[Items from a dataset]
######
-- ==== Sys2Proof/Certificates/Slice0/Obligations.lean ====
section
/-! DEFINITION. The statements for the provers: what each word and each step of the device does, as the rules of spec/
say. -/

open Sys2Proof Sys2Proof.Machine

/-! ### Words that compute one value (R79 to R97) -/

/-- The form of an R-format word with modifiers `m` accepted. -/
def Sys2Proof.Claim.formR (g : BitVec 3) (d : BitVec 6) (a b : BitVec 7) (m : Nat) : Form :=
  { guard := g, srcs := [(0, a), (1, b)], dst := some d, mods := m }

/-- The form of a U-format word with modifiers `m` accepted. -/
def Sys2Proof.Claim.formU (g : BitVec 3) (d : BitVec 6) (a : BitVec 7) (m : Nat) : Form :=
  { guard := g, srcs := [(0, a)], dst := some d, mods := m }

/-- The form of an R3-format word, whose result goes to the queue. -/
def Sys2Proof.Claim.formR3 (g : BitVec 3) (a b c : BitVec 7) (m : Nat) : Form :=
  { guard := g, srcs := [(0, a), (1, b), (2, c)], dst := some 0, mods := m }

/-- Modifiers of an integer word with two sources: SAT if `sat`, and NEG and ABS for the signed types. -/
def Sys2Proof.Claim.intMods (t : BitVec 2) (sat : Bool) : Nat :=
  (if sat then 0x80000 else 0) + if t.toNat % 2 = 0 then 0x1B000 else 0

/-- The result of an integer word of type `t` (R13, R56): the exact value brought to 32 or 64 bits, then extended. -/
def Sys2Proof.Claim.intResult (t : BitVec 2) (sat : Bool) (z : Int) : Word :=
  intPlace (if t.toNat < 2 then 32 else 64) (t.toNat % 2 == 0) (intSat sat (if t.toNat < 2 then 32 else 64) (t.toNat % 2 == 0) z)

/-- Source `i` of an integer word of type `t`, its ABS and NEG modifiers applied (R78). -/
def Sys2Proof.Claim.intSrc (t : BitVec 2) (m : Mods) (w : List Word) (i : Nat) : Int :=
  intMod m i (if t.toNat < 2 then 32 else 64) (t.toNat % 2 == 0) (w.getD i 0)

/-- R80: the integer words complete with the exact sum, difference, product, high half, least, greatest or absolute value
of their sources, brought to the type; `imad` and `iaddi` likewise. -/
def Sys2Proof.Claim.IntegerWordsCompute : Prop :=
  ∀ (g : BitVec 3) (d : BitVec 6) (a b c : BitVec 7) (t : BitVec 2) (u : BitVec 1) (i : BitVec 9),
    Computes (.iadd g d a b t) (Claim.formR g d a b (Claim.intMods t true))
      (fun _ _ _ _ m w => Claim.intResult t m.sat (Claim.intSrc t m w 0 + Claim.intSrc t m w 1))
    ∧ Computes (.isub g d a b t) (Claim.formR g d a b (Claim.intMods t true))
      (fun _ _ _ _ m w => Claim.intResult t m.sat (Claim.intSrc t m w 0 - Claim.intSrc t m w 1))
    ∧ Computes (.imul g d a b t) (Claim.formR g d a b (Claim.intMods t true))
      (fun _ _ _ _ m w => Claim.intResult t m.sat (Claim.intSrc t m w 0 * Claim.intSrc t m w 1))
    ∧ Computes (.imulh g d a b t) (Claim.formR g d a b (Claim.intMods t false))
      (fun _ _ _ _ m w => Claim.intResult t false
        ((Claim.intSrc t m w 0 * Claim.intSrc t m w 1) / 2 ^ (if t.toNat < 2 then 32 else 64)))
    ∧ Computes (.imin g d a b t) (Claim.formR g d a b (Claim.intMods t false))
      (fun _ _ _ _ m w => Claim.intResult t false (min (Claim.intSrc t m w 0) (Claim.intSrc t m w 1)))
    ∧ Computes (.imax g d a b t) (Claim.formR g d a b (Claim.intMods t false))
      (fun _ _ _ _ m w => Claim.intResult t false (max (Claim.intSrc t m w 0) (Claim.intSrc t m w 1)))
    ∧ Computes (.iabs g d a t) (Claim.formU g d a 0x80000)
      (fun _ _ _ _ m w => Claim.intResult t m.sat
        (intOf (if t.toNat < 2 then 32 else 64) (t.toNat % 2 == 0) (w.getD 0 0)).natAbs)
    ∧ Computes (.iaddi g d a i) (Claim.formU g d a 0x89000)
      (fun _ _ _ _ m w => Claim.intResult 2 m.sat (Claim.intSrc 2 m w 0 + i.toInt))
    ∧ Computes (.imad g a b c u) (Claim.formR3 g a b c 0xBF000)
      (fun _ _ _ _ m w => Claim.intResult (2 * u.setWidth 2) m.sat
        (Claim.intSrc (2 * u.setWidth 2) m w 0 * Claim.intSrc (2 * u.setWidth 2) m w 1 + Claim.intSrc (2 * u.setWidth 2) m w 2))

/-- The low bits of source `i` that a bitwise word of type `t` reads: 32 or 64. -/
def Sys2Proof.Claim.low (t : BitVec 1) (w : List Word) (i : Nat) : BitVec 64 :=
  if t = 0 then (w.getD i 0) &&& 0xFFFFFFFF#64 else w.getD i 0

/-- A bitwise result of type `t`, the bits above the type's width written as zero (R13). -/
def Sys2Proof.Claim.cut (t : BitVec 1) (x : BitVec 64) : Word := if t = 0 then x &&& 0xFFFFFFFF#64 else x

/-- Width of a bitwise type. -/
def Sys2Proof.Claim.width (t : BitVec 1) : Nat := if t = 0 then 32 else 64

/-- R81: the logic, shift and bit-count words complete with the result of the table, on 32 or 64 bits. -/
def Sys2Proof.Claim.LogicWordsCompute : Prop :=
  ∀ (g : BitVec 3) (d : BitVec 6) (a b : BitVec 7) (t : BitVec 1),
    Computes (.and g d a b t) (Claim.formR g d a b 0) (fun _ _ _ _ _ w => Claim.low t w 0 &&& Claim.low t w 1)
    ∧ Computes (.or g d a b t) (Claim.formR g d a b 0) (fun _ _ _ _ _ w => Claim.low t w 0 ||| Claim.low t w 1)
    ∧ Computes (.xor g d a b t) (Claim.formR g d a b 0) (fun _ _ _ _ _ w => Claim.low t w 0 ^^^ Claim.low t w 1)
    ∧ Computes (.andn g d a b t) (Claim.formR g d a b 0) (fun _ _ _ _ _ w => Claim.low t w 0 &&& ~~~(Claim.low t w 1))
    ∧ Computes (.shl g d a b t) (Claim.formR g d a b 0)
      (fun _ _ _ _ _ w => Claim.cut t (if Claim.width t ≤ (Claim.low t w 1).toNat then 0
        else Claim.low t w 0 <<< (Claim.low t w 1).toNat))
    ∧ Computes (.shr g d a b t) (Claim.formR g d a b 0)
      (fun _ _ _ _ _ w => if Claim.width t ≤ (Claim.low t w 1).toNat then 0
        else Claim.low t w 0 >>> (Claim.low t w 1).toNat)
    ∧ Computes (.sar g d a b t) (Claim.formR g d a b 0) (fun _ _ _ _ _ w => Claim.cut t
        (BitVec.ofInt 64 ((if t = 0 then ((Claim.low t w 0).setWidth 32).toInt else (Claim.low t w 0).toInt)
          / 2 ^ (min (Claim.low t w 1).toNat (Claim.width t)))))
    ∧ Computes (.rot g d a b t) (Claim.formR g d a b 0) (fun _ _ _ _ _ w =>
        if t = 0 then (((Claim.low t w 0).setWidth 32).rotateLeft ((Claim.low t w 1).toNat % 32)).setWidth 64
        else (Claim.low t w 0).rotateLeft ((Claim.low t w 1).toNat % 64))
    ∧ Computes (.popc g d a t) (Claim.formU g d a 0) (fun _ _ _ _ _ w =>
        BitVec.ofNat 64 ((List.range 64).filter fun i => (Claim.low t w 0).getLsbD i).length)
    ∧ Computes (.clz g d a t) (Claim.formU g d a 0) (fun _ _ _ _ _ w => BitVec.ofNat 64
        (if Claim.low t w 0 = 0 then Claim.width t else Claim.width t - 1 - Nat.log2 (Claim.low t w 0).toNat))
    ∧ Computes (.ctz g d a t) (Claim.formU g d a 0) (fun _ _ _ _ _ w => BitVec.ofNat 64
        (((List.range (Claim.width t)).find? fun i => (Claim.low t w 0).getLsbD i).getD (Claim.width t)))
    ∧ Computes (.brev g d a t) (Claim.formU g d a 0) (fun _ _ _ _ _ w =>
        if t = 0 then (((Claim.low t w 0).setWidth 32).reverse).setWidth 64 else (Claim.low t w 0).reverse)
######
*Your goal:*
Find every line in the records that contains the word "brought"; copy those lines.

*Solution below:*
/-- The result of an integer word of type `t` (R13, R56): the exact value brought to 32 or 64 bits, then extended. -/
of their sources, brought to the type; `imad` and `iaddi` likewise. -/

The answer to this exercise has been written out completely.